■ Your task ■
Copy out, precisely as given, the lines from the line with "(fun t' => t'.writeLanes" to the end of the entries that follow.

===== Data extracts =====

/-- O38. R189, R190, R158 and the delivery of R191 and R404. -/
def Obligations.TrapsAndUndefinedWords : Prop :=
  (∀ x, Completes (.trap x) x Use.none_ (fun s t p _ => p.retry = false ∧ Delivers s t p)
    fun s t p act s' t' => Delivered s t p act 0x10 x.imm.toNat (p.pc + 16) (stampAfter s p x) s' t') ∧
  (∀ x, Completes (.bkpt x) x Use.none_
    (fun s t p _ => p.retry = false ∧ Delivers s t p ∧ (s.launchOf t.ens).bind (·.debugger) = none)
    fun s t p act s' t' => Delivered s t p act 0x11 0 (p.pc + 16) (stampAfter s p x) s' t') ∧
  (∀ x all, Completes (.bkpt x) x Use.none_
    (fun s t _ _ => (s.launchOf t.ens).bind (·.debugger) = some all)
    fun s t p act s' t' => t.SameRegs t' ∧ (p.retry = false → ∃ q ∈ t'.path? p.sel, q = (p.issued s.now x).next) ∧
      s'.pool = s.pool ∧ (∀ k, k < t.slices.length → k < 8 → all = true ∨ slicePresent act k = true →
        (t'.slice k).st = .stopped) ∧
      (p.retry = false → all = false → ∀ k, slicePresent act k = false → (t'.slice k).st = (t.slice k).st) ∧
      (all = true → ∀ u, s.troupe? u.id = some u → u.ens = t.ens → u.id ≠ t.id → ∃ u' ∈ s'.troupe? u.id,
        ∀ k, k < u.slices.length → k < 8 → (u'.slice k).st = .stopped)) ∧
  ∀ (w : Slot) s t p, s.Issues t p → p.retry = false → Delivers s t p → t.pathLanes p ≠ 0 →
    ∃ s' t', exec (.undefinedInstruction w) s = .next s' ∧ s'.troupe? t.id = some t' ∧
      Delivered s t p (t.pathLanes p) (if decode w = .error .majorReserved then 0x02 else 0x01) 0 (p.pc + 16)
        (if (portOf w).isSome = true ∧ w.getLsbD 95 = true then s.now else p.stamp) s' t'

/-- O39. Rows 6 to 9 of R158 on the instructions named. -/
def Obligations.OperandFaults : Prop :=
  let u := fun (x : Ins) => Use.lanes [(x.d, 1)] ((x.a, 1) :: if x.fmt = .f00 then [(x.b, 1)] else [])
  let faults := fun (x : Ins) (c : State → Troupe → Path → Word → Prop) (code : Nat) =>
    ∀ s t p, s.Issues t p → p.retry = false → Delivers s t p →
      c s t p (t.guarded (t.pathLanes p) x) → t.guarded (t.pathLanes p) x ≠ 0 → (guardsUsed x).any badCode = false →
      ∃ s' t', exec (.iadd x .s32 false) s = .next s' ∧ s'.troupe? t.id = some t' ∧
        Delivered s t p (t.guarded (t.pathLanes p) x) code 0 (p.pc + 16) (stampAfter s p x) s' t'
  (∀ x, faults x (fun _ _ _ _ => illegalOperand x (u x) = true) 0x0B) ∧
  (∀ x, faults x (fun _ t _ _ => illegalOperand x (u x) = false ∧ namesExt x (u x) = true ∧ t.holdsExt = false) 0x0D) ∧
  (∀ x s t p, s.Issues t p → p.retry = false → Delivers s t p → (guardsUsed x).any badCode = true → t.pathLanes p ≠ 0 →
    ∃ s' t', exec (.iadd x .s32 false) s = .next s' ∧ s'.troupe? t.id = some t' ∧
      Delivered s t p (t.pathLanes p) 0x0B 0 (p.pc + 16) (stampAfter s p x) s' t') ∧
  (∀ x s t p act, s.Issues t p → p.retry = false → Delivers s t p → t.guarded (t.pathLanes p) x = act →
    (guardsUsed x).any badCode = false → illegalOperand x (u x) = false → (namesExt x (u x) = true → t.holdsExt = true) →
    t.consumed x (u x) act = 0 → t.poisoned x (u x) act ≠ 0 →
    ∃ s' t', exec (.iadd x .s32 false) s = .next s' ∧ s'.troupe? t.id = some t' ∧
      (∀ k, k < 8 → slicePresent (t.poisoned x (u x) act) k = true → (t'.slice k).st = .inHandler ∧
        (t'.slice k).fcode = 0x12 ∧ (t'.slice k).fmask = t.poisoned x (u x) act &&& sliceLanes (sliceBit k)) ∧
      t.Wrote t' (act &&& ~~~t.poisoned x (u x) act) fun l =>
        wr1 x.d (t.reg l x.a.toNat + if x.fmt = .f00 then t.reg l x.b.toNat else x.imm)) ∧
  ∀ x s t p act, s.Issues t p → p.retry = false → Delivers s t p → t.guarded (t.pathLanes p) x = act → act ≠ 0 →
    (guardsUsed x).any badCode = false → illegalOperand x (Use.cmd [] [(x.a, 1)] false) = false →
    (namesExt x (Use.cmd [] [(x.a, 1)] false) = true → t.holdsExt = true) →
    t.consumed x (Use.cmd [] [(x.a, 1)] false) act = 0 → t.poisoned x (Use.cmd [] [(x.a, 1)] false) act = 0 →
    (∃ l m, act.getLsbD l = true ∧ act.getLsbD m = true ∧ (t.reg l x.a.toNat).getLsbD 0 ≠ (t.reg m x.a.toNat).getLsbD 0) →
    ∃ s' t', exec (.brc x false) s = .next s' ∧ s'.troupe? t.id = some t' ∧
      Delivered s t p act 0x0A 0 p.pc (stampAfter s p x) s' t'
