/-- An instruction whose effect is a write of registers in active(i) completes so. -/
theorem results_of_writes {i : Instr} {x : Ins} {u : Use} {pre : State → Troupe → Path → Word → Prop}
    {res : State → Troupe → Path → Word → Nat → List (Nat × Word)}
    (hi : ∀ s t p act, s.Issues t p → Passes t p x u act → pre s t p act →
      exec i s = .next (((s.start t p x u).writeLanes t.id act (res s t p act)).finish (refOf t p) 0)) :
    Results i x u pre res := by
  intro s t p act hs hp hpre
  obtain ⟨hc, ht, hpp, hrun⟩ := id hs
  have hlt : ∀ l, act.getLsbD l = true → l < t.lanes.length := by
    intro l hl
    rw [← hp.2.1] at hl
    exact t.live_lt l (t.pathLanes_live p l (t.guarded_subset _ x l hl))
  -- the troupe after the start, after the write, and at the end
  have h1 := State.start_troupe? p x u ht
  have h2 : ((s.start t p x u).writeLanes t.id act (res s t p act)).troupe? t.id =
      some ((t.started p x u s.now).writeLanes act (res s t p act)) :=
    State.troupe?_modTroupe_same _ h1 rfl
  have hpath : ((t.started p x u s.now).writeLanes act (res s t p act)).path? p.sel = some (p.issued s.now x) :=
    Troupe.path?_modPath_same (t := t.markErrors (t.pathLanes p) x u (t.guarded (t.pathLanes p) x)) (fun q => q.issued s.now x) hpp rfl
  have h3 := State.finish_zero (s := (s.start t p x u).writeLanes t.id act (res s t p act)) (r := refOf t p) h2 hpath
  have h4 : (((s.start t p x u).writeLanes t.id act (res s t p act)).advance (refOf t p)).troupe? t.id =
      some (((t.started p x u s.now).writeLanes act (res s t p act)).advance p.sel) :=
    State.troupe?_modTroupe_same (fun t => t.advance p.sel) h2 (Troupe.advance_id _ _)
  refine ⟨_, _, by rw [hi s t p act hs hp hpre, h3], h4, ?_, ?_, ?_, ?_⟩
  · intro l q
    rw [Troupe.reg, Troupe.lane, Troupe.advance_lanes]
    have := Troupe.reg_writeLanes (t.started p x u s.now) act (res s t p act) l q
      (fun h => by rw [Troupe.started_lanes, Troupe.length_markErrors]; exact hlt l h)
    rw [Troupe.reg_started] at this
    exact this
  · intro l
    simp only [Troupe.lane, Troupe.advance_lanes]
    exact Lane.sameBut_trans (t.lane_markErrors _ x u _ l).1
      (Troupe.writeLanes_sameBut (t.started p x u s.now) act (res s t p act) l)
  · intro hr
    rw [Troupe.advance_next hpath hr]
    refine ⟨rfl, Troupe.path?_modPath_same _ hpath rfl, fun q hq => ?_⟩
    rw [Troupe.path?_modPath_other Path.next hq fun _ _ => rfl]
    exact Troupe.path?_modPath_other (t := t.markErrors (t.pathLanes p) x u (t.guarded (t.pathLanes p) x))
      (fun v => v.issued s.now x) hq fun _ _ => rfl
  · refine ⟨?_, fun j hj => ?_, fun d => ?_⟩
    · have := (s.start_same t p x u).1
      simp only [State.advance, State.writeLanes, State.modTroupe] at this ⊢
      rw [this]
    · have h5 : (((s.start t p x u).writeLanes t.id act (res s t p act)).advance (refOf t p)).troupe? j =
          ((s.start t p x u).writeLanes t.id act (res s t p act)).troupe? j :=
        State.troupe?_modTroupe_other (id := t.id) (fun t => t.advance p.sel) hj fun u _ => Troupe.advance_id _ _
      have h6 : ((s.start t p x u).writeLanes t.id act (res s t p act)).troupe? j = (s.start t p x u).troupe? j :=
        State.troupe?_modTroupe_other (s := s.start t p x u) (id := t.id)
          (fun t' => t'.writeLanes act (res s t p act)) hj fun _ _ => rfl
      rw [h5, h6, State.start_other t p x u hj]
    · exact (s.start_same t p x u).2 d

=====

■ Your response ■
          (fun t' => t'.writeLanes act (res s t p act)) hj fun _ _ => rfl
      rw [h5, h6, State.start_other t p x u hj]
    · exact (s.start_same t p x u).2 d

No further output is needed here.